Some students return to school in state-of-the-art buildings

West Towson, Violetville elementaries among new schools in city and Baltimore County

August 30, 2010|By Liz Bowie, Erica L. Green and Joe Burris, The Baltimore Sun

Some students got off the buses, their eyes filled with apprehension, and were guided into the soaring atrium of West Towson Elementary, a school so new it doesn't have a single scuffed floor. Others ran confidently along, calling out the name of their teacher and the location of their classroom.

The long-awaited first day of school arrived Monday as some students started the year in new state-of-the-art buildings like West Towson in Baltimore County.

The city opened its first new school building since 1998, Violetville Elementary in Southwest Baltimore.

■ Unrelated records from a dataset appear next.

-- ==== Sys2Proof/WellFormed.lean ====
section
/-! DEFINITION. Which terms of `Instr` are instructions of the machine. Every field has exactly the width of its
bits (spec/30_encoding.md R46, R49), so a register number or an immediate is in range by its type; the one relation
between fields is that of `BNNN`, whose X is the top nibble of its NNN (spec/41_control_flow.md R73). -/

namespace Sys2Proof

/-- The check, one arm per constructor. -/
def Instr.wellFormed : Instr → Bool
  | .cls => true
  | .ret => true
  | .jp _ => true
  | .call _ => true
  | .seImm _ _ => true
  | .sneImm _ _ => true
  | .seReg _ _ => true
  | .ldImm _ _ => true
  | .addImm _ _ => true
  | .ldReg _ _ => true
  | .orReg _ _ => true
  | .andReg _ _ => true
  | .xorReg _ _ => true
  | .addReg _ _ => true
  | .sub _ _ => true
  | .shr _ _ => true
  | .subn _ _ => true
  | .shl _ _ => true
  | .sneReg _ _ => true
  | .ldI _ => true
  | .jpOff x nnn => x == nnn.extractLsb' 8 4
  | .rnd _ _ => true
  | .drw _ _ _ => true
  | .skp _ => true
  | .sknp _ => true
  | .ldVxDt _ => true
  | .ldVxK _ => true
  | .ldDtVx _ => true
  | .ldStVx _ => true
  | .addI _ => true
  | .ldF _ => true
  | .ldB _ => true
  | .stRegs _ => true
  | .ldRegs _ => true

end Sys2Proof
end

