-- ==== Sys2Proof/Certificates/Slice0/Obligations.lean ====
section
/-! DEFINITION. The statements for the provers. The helpers below restate the spec's own tables and pictures in plain
arithmetic, apart from the model's operations; a statement gives the whole next state, so that what it does not name is
unchanged. -/

namespace Sys2Proof.Claim

open Sys2Proof.Machine

/-- The words with `w & mask == match` are exactly the words the decoder reads as the instruction `mk` builds from the
fields of the word (spec/30_encoding.md R48). -/
def EncodedAs (mask pattern : Word) (mk : Fields → Instr) : Prop :=
  ∀ w : Word, w &&& mask = pattern ↔ decodeWord w = some (mk (fields w))

/-- The state with the host's event taken: only the model's own record of the host has changed. -/
def eventTaken (s : State) : State :=
  { s with events := s.takeEvent.events, draws := s.takeEvent.draws }

/-- The state in which a `Step` has begun: the event taken, the inputs sampled, `DIAG` none. -/
def stepBegun (s : State) (keys : Keys) (rnd : Byte) : State :=
  { s with events := s.takeEvent.events, draws := s.takeEvent.draws, keys := keys, rnd := rnd, diag := none }

/-- The state a fault leaves (spec/60_exceptions.md R132). -/
def faulted (s : State) (k : FaultKind) (info : Nat) : State :=
  { s with mode := .halted, fcause := some k, fpc := s.pc, finfo := BitVec.ofNat 16 info }

/-- The table of spec/60_exceptions.md R131 for the instructions: the fault and its `FINFO`, if the instruction faults
in this state. -/
def faultOf (i : Instr) (s : State) : Option (FaultKind × Nat) :=
  match i with
  | .call nnn => if s.sp.val = 12 then some (.stackOverflow, 0x2000 + nnn.toNat) else none
  | .ret => if s.sp.val = 0 then some (.stackUnderflow, 0x00EE) else none
  | .drw _ y n =>
    let rows := min n.toNat (32 - (s.reg y).toNat % 32)
    if 0 < rows ∧ s.i.toNat + rows - 1 > 0xFFF then some (.memoryFault, max s.i.toNat 0x1000) else none
  | .ldB _ => if s.i.toNat + 2 > 0xFFF then some (.memoryFault, max s.i.toNat 0x1000) else none
  | .stRegs x => if s.i.toNat + x.toNat > 0xFFF then some (.memoryFault, max s.i.toNat 0x1000) else none
  | .ldRegs x => if s.i.toNat + x.toNat > 0xFFF then some (.memoryFault, max s.i.toNat 0x1000) else none
  | .skp x => if (s.reg x).toNat > 15 then some (.keyIndexFault, (s.reg x).toNat) else none
  | .sknp x => if (s.reg x).toNat > 15 then some (.keyIndexFault, (s.reg x).toNat) else none
  | _ => none

/-- The fault of a `Step` in Running, if it faults: the fetch first, then the instruction's (R131, R133). -/
def stepFault (s : State) : Option (FaultKind × Nat) :=
  if s.pc.toNat > 0xFFF then some (.memoryFault, s.pc.toNat)
  else if s.pc.toNat + 1 > 0xFFF then some (.memoryFault, s.pc.toNat + 1)
  else match decodeWord (wordOfBytes (s.byteAt s.pc.toNat) (s.byteAt (s.pc.toNat + 1))) with
    | some i => faultOf i s
    | none => none

/-- The registers an instruction may write (spec/10_state.md R11): its destination, and VF where it is the flag. -/
def mayWriteReg (i : Instr) (r : RegIdx) : Prop :=
  match i with
  | .ldImm x _ => r = x
  | .addImm x _ => r = x
  | .ldReg x _ => r = x
  | .orReg x _ => r = x ∨ r = 15
  | .andReg x _ => r = x ∨ r = 15
  | .xorReg x _ => r = x ∨ r = 15
  | .addReg x _ => r = x ∨ r = 15
  | .sub x _ => r = x ∨ r = 15
  | .shr x _ => r = x ∨ r = 15
  | .subn x _ => r = x ∨ r = 15
  | .shl x _ => r = x ∨ r = 15
  | .rnd x _ => r = x
  | .drw _ _ _ => r = 15
  | .ldVxDt x => r = x
  | .ldVxK x => r = x
  | .ldRegs x => r.toNat ≤ x.toNat
  | _ => False

/-- The instructions that leave `PC` otherwise than at `pc0 + 2` (the table of spec/10_state.md R13). -/
def isControl : Instr → Prop
  | .jp _ => True
  | .call _ => True
  | .ret => True
  | .jpOff _ _ => True
  | .seImm _ _ => True
  | .sneImm _ _ => True
  | .seReg _ _ => True
  | .sneReg _ _ => True
  | .skp _ => True
  | .sknp _ => True
  | .ldVxK _ => True
  | _ => False

/-- The sprite bit that `DXYN` puts on the cell in row `py`, column `px`: false off the sprite and on its clipped rows
(spec/44_display.md R116, R117). -/
def spriteBit (s : State) (x y : RegIdx) (n : Nibble) (py px : Nat) : Bool :=
  let x0 := (s.reg x).toNat % 64
  let y0 := (s.reg y).toNat % 32
  decide (y0 ≤ py ∧ py < y0 + min n.toNat (32 - y0) ∧ x0 ≤ px ∧ px < x0 + 8) &&
    (s.byteAt (s.i.toNat + (py - y0))).getLsbD (7 - (px - x0))

/-- The rows `DXYN` reads all lie in memory. -/
def spriteInMemory (s : State) (y : RegIdx) (n : Nibble) : Prop :=
  min n.toNat (32 - (s.reg y).toNat % 32) = 0 ∨ s.i.toNat + min n.toNat (32 - (s.reg y).toNat % 32) ≤ 0x1000

/-- Instructions executed one after the other. -/
def execAll : List Instr → State → Outcome
  | [], s => .next s
  | i :: is, s =>
    match exec i s with
    | .next t => execAll is t
    | .fault f => .fault f
    | .refused r => .refused r

/-- Two states a program cannot tell apart (spec/10_state.md R26): they agree on everything but `DIRTY`, `AUDIO`, `ST`,
`MODE`, the fault record, the stack entries at index `SP` and above, and the model's record of the host other than the
sampled inputs. -/
def sameToProgram (s t : State) : Prop :=
  t.config = s.config ∧ t.mem = s.mem ∧ t.v = s.v ∧ t.i = s.i ∧ t.pc = s.pc ∧ t.sp = s.sp ∧
  (∀ k, k < s.sp.val → t.stack[k]? = s.stack[k]?) ∧ t.dt = s.dt ∧ t.fb = s.fb ∧
  t.kwValid = s.kwValid ∧ t.kwKey = s.kwKey ∧ t.keys = s.keys ∧ t.rnd = s.rnd

end Sys2Proof.Claim

open Sys2Proof Sys2Proof.Machine Sys2Proof.Claim

/-! ### Encoding -/

/-- Decoding the bytes of a well-formed instruction gives it back, with the bytes after it untouched. -/
def Obligations.EncodedInstructionDecodesBack : Prop :=
  ∀ (i : Instr) (rest : List Byte), i.wellFormed = true → decode (encode i ++ rest) = .ok (i, rest)

/-- For each row of the opcode map, the words that match it are exactly the words that decode to an instruction of that
row. -/
def Obligations.WordIsTheInstructionWhoseRowItMatches : Prop :=
  ∀ (w : Word), ∀ r ∈ opcodeTable, (w &&& r.mask = r.pattern ↔ ∃ i, decodeWord w = some i ∧ i.row = r)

City and state leaders will celebrate the new building with a ribbon-cutting ceremony Thursday.

And students and parents marked on Monday the rebirth of the old Walbrook High School campus in West Baltimore and renovations to Hammond elementary and middle schools in Howard County.

The heat made the morning feel like the beginning of another relaxed summer day, but for most metro area students — from sluggish high-schoolers to eager first-graders — it was the start of another school year. Carroll County schools reopen Tuesday ; Anne Arundel began the school year last week.

"They return with a great deal of optimism," said Baltimore County schools Superintendent Joe A. Hairston as he toured McCormick Elementary on Monday morning. He said the county will be focusing this school year on developing students' skills to compete internationally.

Built to relieve the severe crowding at Towson-area elementary schools, the $22 million West Towson is modern, full of light and airy with a two-story atrium, wireless access and state-of-the-art technology in all the classrooms. There's even a roof garden to reduce storm-water runoff and keep the kindergarten rooms below cooler in the summer and warmer in the winter, as well as low-flow plumbing fixtures that will reduce water usage by 40 percent in the 451-seat school.

"This is truly a next-generation school," said Berneatta Whitlock, the mother of kindergartener Ashley and fourth-grader Shayla, who was transferring from Rodgers Forge Elementary like many other students at West Towson. She said she was pleased that the county built an environmentally friendly school. "The principal is fantastic. I am so excited about the school."

As beautiful as the building is, the principal, Susan Hershfeld, said a school is only as good as its teachers. So she spent a year putting together the faculty and traveled to see all serious candidates teaching a lesson before making hires. "One of my goals was to have a very diverse staff," she said. So she has a mix of young teachers and experienced ones, as well as educators from different backgrounds.

William Pelton, a fourth-grader who transferred to West Towson from a Catholic school, watched it being built over the course of 14 months from his house around the corner and was excited, not apprehensive, as he walked in Monday morning, said his mother, Anne Pelton.

In Baltimore City, many schools opened with millions of dollars in facelifts to their buildings. Among the renovations were those made at the new Walbrook campus, once home to the long-troubled Walbrook High School that city schools CEO Andrés Alonso ordered closed two years ago.

The buildings underwent a two-year, $6 million renovation to welcome the new middle and high school students attending the Bluford Drew Jemison STEM Academy West and the Baltimore Civitas School, two schools undergoing transformations this year with the help of outside operators.

"There's been crazy talk that we close schools with no plans," Alonso said. "What we've done is come back with two extraordinary options for students and parents."

Bluford Drew Jemison is an all-male school for grades six through nine, with focuses on science, technology, engineering and mathematics. Civitas, which holds sixth through 11th grades and is coed, focuses on humanities and civic engagement. The two schools are housed on opposite sides of the campus and are managed by two different operators.

The once-dilapidated campus underwent renovations to include eight upgraded science rooms, a renovated library, 10 new computer and engineering classrooms, and a new gym floor. The schools had previously been operating classes in other city school buildings.

Alonso called the resurrection of the Walbrook campus a "renaissance in the neighborhood" and proof that "we're not giving up on any school in the city."

Many agreed that the renovations were a fresh start for students and the Walbrook community.

Dozetta Lewis, whose son is attending ninth grade at Bluford, said the students' new surroundings have given them more focus. Her son doesn't mind the dress code and haircuts he will have to maintain. He has taken to being called a "scholar" rather than a student. The old Walbrook, she said, is a thing of the past.

"It makes them feel good about going here," she said. "I think this is making history for Baltimore City. It's a brand-new start."